=== Begin Enclosure ===

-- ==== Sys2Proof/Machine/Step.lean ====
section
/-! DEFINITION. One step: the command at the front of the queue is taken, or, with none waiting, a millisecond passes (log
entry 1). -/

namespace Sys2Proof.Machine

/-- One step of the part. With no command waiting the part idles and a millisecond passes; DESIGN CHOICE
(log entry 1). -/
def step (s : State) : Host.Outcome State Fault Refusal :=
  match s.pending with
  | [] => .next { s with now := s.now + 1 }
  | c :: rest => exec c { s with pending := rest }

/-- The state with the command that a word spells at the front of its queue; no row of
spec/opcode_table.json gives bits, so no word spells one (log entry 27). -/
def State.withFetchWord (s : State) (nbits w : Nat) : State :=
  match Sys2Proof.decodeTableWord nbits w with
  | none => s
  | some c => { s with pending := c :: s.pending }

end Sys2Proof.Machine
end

=== End Enclosure ===
=== Begin Enclosure ===

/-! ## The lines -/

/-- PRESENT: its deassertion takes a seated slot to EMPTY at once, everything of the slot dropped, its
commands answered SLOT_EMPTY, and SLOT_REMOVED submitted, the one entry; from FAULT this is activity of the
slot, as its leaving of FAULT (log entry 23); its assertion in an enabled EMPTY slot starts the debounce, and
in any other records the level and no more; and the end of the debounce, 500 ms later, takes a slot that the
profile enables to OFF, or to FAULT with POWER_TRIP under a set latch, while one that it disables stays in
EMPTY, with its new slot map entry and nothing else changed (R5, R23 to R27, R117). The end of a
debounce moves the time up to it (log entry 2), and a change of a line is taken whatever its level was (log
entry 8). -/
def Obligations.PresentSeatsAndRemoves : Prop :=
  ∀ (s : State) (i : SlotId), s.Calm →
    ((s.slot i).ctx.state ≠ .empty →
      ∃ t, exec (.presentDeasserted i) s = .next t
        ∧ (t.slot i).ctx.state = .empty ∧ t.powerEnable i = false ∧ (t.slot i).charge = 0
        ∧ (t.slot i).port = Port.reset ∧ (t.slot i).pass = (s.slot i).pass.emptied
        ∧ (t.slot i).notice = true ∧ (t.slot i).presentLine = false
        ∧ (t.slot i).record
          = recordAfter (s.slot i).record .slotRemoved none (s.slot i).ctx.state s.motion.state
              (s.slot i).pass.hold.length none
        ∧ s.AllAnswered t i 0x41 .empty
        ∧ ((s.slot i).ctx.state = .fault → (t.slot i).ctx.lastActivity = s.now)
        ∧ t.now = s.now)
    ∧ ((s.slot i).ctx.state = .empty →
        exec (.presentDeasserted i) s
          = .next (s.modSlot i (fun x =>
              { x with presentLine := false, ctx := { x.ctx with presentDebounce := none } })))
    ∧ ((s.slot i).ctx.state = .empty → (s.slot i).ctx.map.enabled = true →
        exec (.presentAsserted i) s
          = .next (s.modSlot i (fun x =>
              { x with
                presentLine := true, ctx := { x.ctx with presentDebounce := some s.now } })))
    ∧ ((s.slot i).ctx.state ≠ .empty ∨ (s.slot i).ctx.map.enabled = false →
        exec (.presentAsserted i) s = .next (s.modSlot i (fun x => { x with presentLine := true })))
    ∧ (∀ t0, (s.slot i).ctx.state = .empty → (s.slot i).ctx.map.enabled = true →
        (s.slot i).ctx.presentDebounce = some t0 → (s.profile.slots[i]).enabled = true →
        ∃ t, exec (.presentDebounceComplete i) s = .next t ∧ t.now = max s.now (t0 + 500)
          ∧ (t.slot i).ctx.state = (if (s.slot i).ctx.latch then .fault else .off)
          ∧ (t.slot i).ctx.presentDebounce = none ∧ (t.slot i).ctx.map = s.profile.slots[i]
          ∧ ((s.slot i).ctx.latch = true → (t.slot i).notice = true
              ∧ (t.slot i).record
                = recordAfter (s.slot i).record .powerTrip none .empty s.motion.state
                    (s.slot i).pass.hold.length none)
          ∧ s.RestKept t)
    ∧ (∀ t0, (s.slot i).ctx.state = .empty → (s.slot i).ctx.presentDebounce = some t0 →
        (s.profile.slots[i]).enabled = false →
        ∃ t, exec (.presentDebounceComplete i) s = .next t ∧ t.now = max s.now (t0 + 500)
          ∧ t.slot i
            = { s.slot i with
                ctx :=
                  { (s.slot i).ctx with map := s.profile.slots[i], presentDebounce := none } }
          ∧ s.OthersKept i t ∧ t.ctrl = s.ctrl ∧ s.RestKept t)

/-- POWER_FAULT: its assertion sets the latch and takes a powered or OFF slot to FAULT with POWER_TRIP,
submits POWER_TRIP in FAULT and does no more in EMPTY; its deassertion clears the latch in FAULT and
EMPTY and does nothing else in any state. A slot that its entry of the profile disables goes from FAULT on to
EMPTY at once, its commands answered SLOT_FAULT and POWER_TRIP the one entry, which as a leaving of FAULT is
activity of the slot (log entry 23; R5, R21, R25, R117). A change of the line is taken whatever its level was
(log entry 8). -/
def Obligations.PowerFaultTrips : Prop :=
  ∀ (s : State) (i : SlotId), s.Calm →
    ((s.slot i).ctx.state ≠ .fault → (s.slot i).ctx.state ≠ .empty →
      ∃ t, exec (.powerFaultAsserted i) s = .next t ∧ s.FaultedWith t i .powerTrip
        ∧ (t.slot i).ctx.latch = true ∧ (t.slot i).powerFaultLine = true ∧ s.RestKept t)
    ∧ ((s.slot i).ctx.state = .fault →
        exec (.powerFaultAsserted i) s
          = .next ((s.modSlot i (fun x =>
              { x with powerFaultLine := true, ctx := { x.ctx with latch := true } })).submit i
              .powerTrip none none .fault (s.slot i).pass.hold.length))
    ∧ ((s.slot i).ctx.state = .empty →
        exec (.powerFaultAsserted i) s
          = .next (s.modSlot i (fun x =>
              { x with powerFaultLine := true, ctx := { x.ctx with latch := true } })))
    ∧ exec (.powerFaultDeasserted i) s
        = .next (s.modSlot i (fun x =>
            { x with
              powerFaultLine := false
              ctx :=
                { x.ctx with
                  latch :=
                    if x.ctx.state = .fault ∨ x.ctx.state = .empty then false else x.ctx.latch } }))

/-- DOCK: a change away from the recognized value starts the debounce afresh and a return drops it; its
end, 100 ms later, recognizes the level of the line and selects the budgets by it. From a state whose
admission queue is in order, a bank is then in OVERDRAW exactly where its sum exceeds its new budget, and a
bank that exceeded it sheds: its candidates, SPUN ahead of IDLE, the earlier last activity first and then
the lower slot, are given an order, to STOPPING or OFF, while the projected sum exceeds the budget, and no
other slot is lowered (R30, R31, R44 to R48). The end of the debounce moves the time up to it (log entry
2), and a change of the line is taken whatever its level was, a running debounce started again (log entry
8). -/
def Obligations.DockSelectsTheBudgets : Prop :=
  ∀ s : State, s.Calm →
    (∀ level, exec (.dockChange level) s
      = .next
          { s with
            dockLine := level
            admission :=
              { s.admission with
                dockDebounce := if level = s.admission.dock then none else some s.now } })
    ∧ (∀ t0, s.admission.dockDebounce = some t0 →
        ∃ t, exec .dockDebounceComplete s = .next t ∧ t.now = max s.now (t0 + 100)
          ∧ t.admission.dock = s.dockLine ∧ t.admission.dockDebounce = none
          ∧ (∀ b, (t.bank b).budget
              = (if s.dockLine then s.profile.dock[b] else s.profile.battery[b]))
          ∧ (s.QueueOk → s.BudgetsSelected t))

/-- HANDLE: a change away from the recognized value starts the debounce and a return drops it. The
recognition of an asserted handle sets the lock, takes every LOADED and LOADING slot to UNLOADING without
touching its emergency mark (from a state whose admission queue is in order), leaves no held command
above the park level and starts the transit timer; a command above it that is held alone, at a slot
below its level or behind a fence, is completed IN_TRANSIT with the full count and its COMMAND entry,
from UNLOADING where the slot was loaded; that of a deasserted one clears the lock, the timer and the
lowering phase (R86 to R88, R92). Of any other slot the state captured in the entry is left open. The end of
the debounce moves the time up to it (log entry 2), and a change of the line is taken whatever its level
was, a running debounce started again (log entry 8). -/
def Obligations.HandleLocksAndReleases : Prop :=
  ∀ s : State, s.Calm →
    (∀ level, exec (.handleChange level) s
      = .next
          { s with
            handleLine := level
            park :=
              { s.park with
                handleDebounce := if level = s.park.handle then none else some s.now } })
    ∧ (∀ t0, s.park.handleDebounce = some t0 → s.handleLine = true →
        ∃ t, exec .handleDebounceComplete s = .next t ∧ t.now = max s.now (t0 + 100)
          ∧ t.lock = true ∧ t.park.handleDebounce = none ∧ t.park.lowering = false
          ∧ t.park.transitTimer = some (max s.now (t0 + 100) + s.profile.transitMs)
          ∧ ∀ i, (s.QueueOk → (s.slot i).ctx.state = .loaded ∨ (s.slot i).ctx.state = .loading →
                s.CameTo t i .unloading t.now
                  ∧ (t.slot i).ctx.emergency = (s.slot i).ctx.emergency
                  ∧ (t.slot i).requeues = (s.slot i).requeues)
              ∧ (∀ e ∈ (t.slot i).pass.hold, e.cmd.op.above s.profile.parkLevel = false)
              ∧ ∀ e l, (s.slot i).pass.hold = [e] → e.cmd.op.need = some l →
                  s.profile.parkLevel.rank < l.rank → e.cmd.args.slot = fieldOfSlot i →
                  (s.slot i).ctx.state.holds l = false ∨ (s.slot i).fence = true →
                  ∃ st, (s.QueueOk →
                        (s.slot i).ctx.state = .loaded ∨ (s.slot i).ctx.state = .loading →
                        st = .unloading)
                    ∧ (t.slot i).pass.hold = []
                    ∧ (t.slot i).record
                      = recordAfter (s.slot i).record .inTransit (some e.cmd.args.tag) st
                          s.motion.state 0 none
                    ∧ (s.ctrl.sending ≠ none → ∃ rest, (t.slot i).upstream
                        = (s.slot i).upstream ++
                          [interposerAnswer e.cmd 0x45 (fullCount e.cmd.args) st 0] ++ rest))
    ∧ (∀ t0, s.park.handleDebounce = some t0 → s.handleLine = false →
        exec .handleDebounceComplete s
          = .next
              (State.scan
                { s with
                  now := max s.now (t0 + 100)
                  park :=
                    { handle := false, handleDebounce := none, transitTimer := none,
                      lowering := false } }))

=== End Enclosure ===

Exercise brief:
Will you return exactly the lines above from the one with "b, (t.bank b).budget" down to the one with "entry 2), and a change of the", counting both as part of the range?

Solution for this task:
          ∧ (∀ b, (t.bank b).budget
              = (if s.dockLine then s.profile.dock[b] else s.profile.battery[b]))
          ∧ (s.QueueOk → s.BudgetsSelected t))

/-- HANDLE: a change away from the recognized value starts the debounce and a return drops it. The
recognition of an asserted handle sets the lock, takes every LOADED and LOADING slot to UNLOADING without
touching its emergency mark (from a state whose admission queue is in order), leaves no held command
above the park level and starts the transit timer; a command above it that is held alone, at a slot
below its level or behind a fence, is completed IN_TRANSIT with the full count and its COMMAND entry,
from UNLOADING where the slot was loaded; that of a deasserted one clears the lock, the timer and the
lowering phase (R86 to R88, R92). Of any other slot the state captured in the entry is left open. The end of
the debounce moves the time up to it (log entry 2), and a change of the line is taken whatever its level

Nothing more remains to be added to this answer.